This study is derived from a data warehousing and data mining project, including all consecutive patients admitted to our ICU. Our local ethics committee (Comité d’Ethique du CHRU de Brest) approved the data collection study and waived written informed consent according to French legislation. Information was provided to all patients and relatives at ICU admission (ReaSTOC study, ClinicalTrials.gov identifier: NCT02893462).
Patients and measurement set-up
Retrospective evaluation phase
During this evaluation phase of the algorithm, PPG-RR calculations were retrospectively performed on PPG waveforms extracted from the ReaSTOC physiological signals’ data warehouse and compared with RR reference values extracted from metadata files. All recordings from the ReaSTOC database were prospectively performed by the same research assistant, using a standardized protocol.
Prospective evaluation phase
Considering experience from the retrospective evaluation phase, the algorithm was refined and implemented in a biomedical device CE-marked (FreeO2, Oxynov, Québec, QC, Canada) that enables continuous parameters recordings. PPG-RR estimation with the FreeO2 system was performed using the standard SpO2 sensor of the device. For the sake of standardization, we only included spontaneously breathing patients and excluded those with unavailable PPG curves (e.g. patients with severe with hemodynamic instability and vasoconstriction).
Measurements
General data recording
During all phases, measurements were taken with the patients lying in the supine position, with a 30° angulation of the bed head.
Clinical metadata (physiological parameters, clinical status, underlying pathology, medications, etc.) were recorded by the research assistants using our standard monitoring devices and the computerized medical file (ICCA® Philips Healthcare, Amsterdam, the Netherlands).
In all phases, reference RR was measured continuously using both electrical thoracic impedance (ECG-RR) and chronometric evaluation (Manual-RR) over a 30-s period, under spontaneous ventilation or ventilatory rate (Ventilator-RR) for patients under ventilatory assistance. We considered as a reference the mean RR value over three consecutive measurements, taken each 15 min, during a mean 60-min duration, by a dedicated research assistant.
Features extraction
Retrospective evaluation phase
During the retrospective phase, we used a dedicated network that enable direct recording of raw physiological waveforms (ECG at 500 Hz, PPG at 125 Hz and pressure at 62.5 Hz) and a specific data extraction software (SYNAPSE system version 1, LTSI—INSERM U1099, Rennes, France).
After a resting period of 5–10 min, measurements were taken each 15 min during a mean 60-min recording period, for each patient newly admitted to our ICU. Participants were breathing either spontaneously or under mechanical ventilation.
At least three 2-min PPG periods, free from movement-induced disturbances, were selected from each measurement.
The PPG signal includes respiratory synchronous components, seen as frequency modulation of the heart rate (respiratory sinus arrhythmia), amplitude modulation of the cardiac pulse and respiration-induced intensity variation in the PPG baseline. PPG-RR value is extracted via the analysis of respiration-induced frequency components embedded in standard PPG waveform. Advanced statistical signal processing techniques were used to enhance these components and thus reduce the effect of unavoidable disturbance such as artefacts or transient and spontaneous phenomena. A mean PPG-RR value was provided and compared to the mean reference value over the 60-min period.

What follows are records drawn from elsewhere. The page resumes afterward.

-- ==== Sys2Proof/Machine/Biquad.lean ====
section
/-!
DEFINITION. The multi-mode biquad filter (44_biquad_filter.md): the coefficients of the four modes, the
general transposed update, and the five FB commands.
-/

namespace Sys2Proof.Machine

open Sys2Proof Config

/-- The effective cutoff: the stored one, limited to `K_AR_HI * SYS.FS` (R253). -/
def fbCutoff (fs : F) (b : FbState) : F :=
  if F.gt b.cutoff (F.mul kArHi fs) then F.mul kArHi fs else b.cutoff

/-- `Q = 0.5 + (res * res) * 14.5` (R252). -/
def fbQ (res : F) : F := F.add fbQMin (F.mul (F.mul res res) fbQSpan)

/-- `w = (TWO_PI * fc) / SYS.FS` (R254). -/
def fbOmega (fs : F) (b : FbState) : F := F.div (F.mul twoPi (fbCutoff fs b)) fs

/-- `alpha = s / (2.0 * Q)` (R254). -/
def fbAlpha (P : Params) (fs : F) (b : FbState) : F :=
  F.div (fsin P (fbOmega fs b)) (F.mul (F.lit 2 1) (fbQ b.res))

/-- The numerators `n0, n1, n2` of each mode, from `c = cos w` and `alpha` (R254). -/
def fbNumerators (m : FilterMode) (c alpha : F) : F × F × F :=
  match m with
  | .lowPass => (F.div (F.sub F.one c) (F.lit 2 1), F.sub F.one c, F.div (F.sub F.one c) (F.lit 2 1))
  | .highPass =>
    (F.div (F.add F.one c) (F.lit 2 1), F.neg (F.add F.one c), F.div (F.add F.one c) (F.lit 2 1))
  | .bandPass => (alpha, F.zero, F.neg alpha)
  | .notch => (F.one, F.mul (F.neg (F.lit 2 1)) c, F.one)

/-- The five coefficients from the numerators, `cos w` and `alpha`, and the flag cleared (R254). R21 lets
`fsin` be negative, so the divisor `a0` need not be above 1 and may be 0: the model's choice against R381 and
R263 (assumption 25). -/
def fbCoefficients (b : FbState) (num : F × F × F) (c alpha : F) : FbState :=
  { b with
    b0 := F.div num.1 (F.add F.one alpha)
    b1 := F.div num.2.1 (F.add F.one alpha)
    b2 := F.div num.2.2 (F.add F.one alpha)
    a1 := F.div (F.mul (F.neg (F.lit 2 1)) c) (F.add F.one alpha)
    a2 := F.div (F.sub F.one alpha) (F.add F.one alpha)
    dirty := false }

/-- `fb_recompute(v)` (R254). -/
def fbRecompute (P : Params) (fs : F) (b : FbState) : FbState :=
  fbCoefficients b (fbNumerators b.mode (fcos P (fbOmega fs b)) (fbAlpha P fs b))
    (fcos P (fbOmega fs b)) (fbAlpha P fs b)

/-- The lazy recomputation: when the flag is set, and not otherwise (R260). -/
def fbFresh (P : Params) (fs : F) (b : FbState) : FbState := if b.dirty then fbRecompute P fs b else b

/-- `out = b0 * x + z1` (R259). -/
def fbOut (b : FbState) (x : F) : F := F.add (F.mul b.b0 x) b.z1

/-- The memories after one sample (R259). -/
def fbAdvance (b : FbState) (x : F) : FbState :=
  { b with
    z1 := F.sub (F.add (F.mul b.b1 x) b.z2) (F.mul b.a1 (fbOut b x))
    z2 := F.sub (F.mul b.b2 x) (F.mul b.a2 (fbOut b x)) }

/-- Clear the memories (R255). -/
def FbState.clear (b : FbState) : FbState := { b with z1 := F.zero, z2 := F.zero }

/-! ## Commands -/

/-- `FB.RESET v` (R255). -/
def execFbReset (v : Voice) (s : State) : Result := .next (s.setFb v s.fb[v].clear)

/-- `FB.SET_CUTOFF v, f` (R256). -/
def execFbSetCutoff (v : Voice) (f : Word) (s : State) : Result :=
  .next (s.setFb v (FbState.markDirty { s.fb[v] with cutoff := control s.settings .fbCutoff f }))

/-- `FB.SET_RES v, r` (R257). -/
def execFbSetRes (v : Voice) (r : Word) (s : State) : Result :=
  .next (s.setFb v (FbState.markDirty { s.fb[v] with res := control s.settings .fbRes r }))

/-- `FB.SET_MODE v, m` (R258). -/
def execFbSetMode (v : Voice) (mode : BitVec 16) (s : State) : Result :=
  .next (s.setFb v (FbState.markDirty { s.fb[v] with mode := filterModeOf mode }))

/-- `FB.PROCESS v, x` (R261): the input is a signal (R384). -/
def execFbProcess (v : Voice) (x : Word) (s : State) : Result :=
  .next ((s.setFb v (fbAdvance (fbFresh params s.sys.fs s.fb[v]) (signal x))).pushReal params
    (fbOut (fbFresh params s.sys.fs s.fb[v]) (signal x)))

end Sys2Proof.Machine
end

Prospective evaluation phase
During the prospective evaluation phase, PPG-RR calculations were performed using PPG signals extracted from the Nonin PureSAT® internal OEM III (Plymouth, MN, USA) of the FreeO2 system (Oxynov Inc., Québec, QC, Canada), using a standard reusable Nonin PureLight® finger clip sensor, positioned on the index, middle or ring finger. The algorithm that was used was derived from the previous analysis phase.
PPG-RR calculations were performed at the patients’ bedside during a 45-min period of PPG signal stability, using the dedicated device. Continuous calculations were performed each respiratory cycle, within a 10-min moving average window. PPG-RR was considered as the mean value during the overall 60-min period. Manual-RR count was performed concomitantly to the PPG signals recording.
Statistical analysis
Chronometric measurements of the respiratory rate (Manual-RR), electrical thoracic impedance (ECG-RR) and ventilatory respiratory rate values (Ventilator-RR) were regarded as the reference methods for respiration rate assessment and plethysmographic calculations (PPG-RR) as the method of comparison. Linear correlation between the different methods was performed using Pearson’s correlation coefficient analysis; Intraclass correlation coefficient (ICC) for average measurements is presented as a single-number summary that was used to assess reliability of different measurements averaged together [26].
The agreement between quantitative measure of the reference and the estimated RR values (PPG-RR) was then graphically appreciated according to Bland and Altman [27].
Statistical significance for a bilateral test was set a priori at p < 0.01 for all relevant analyses. Analyses were performed using MedCalc Statistical Software version 18.6 (MedCalc Software bvba, Ostend, Belgium).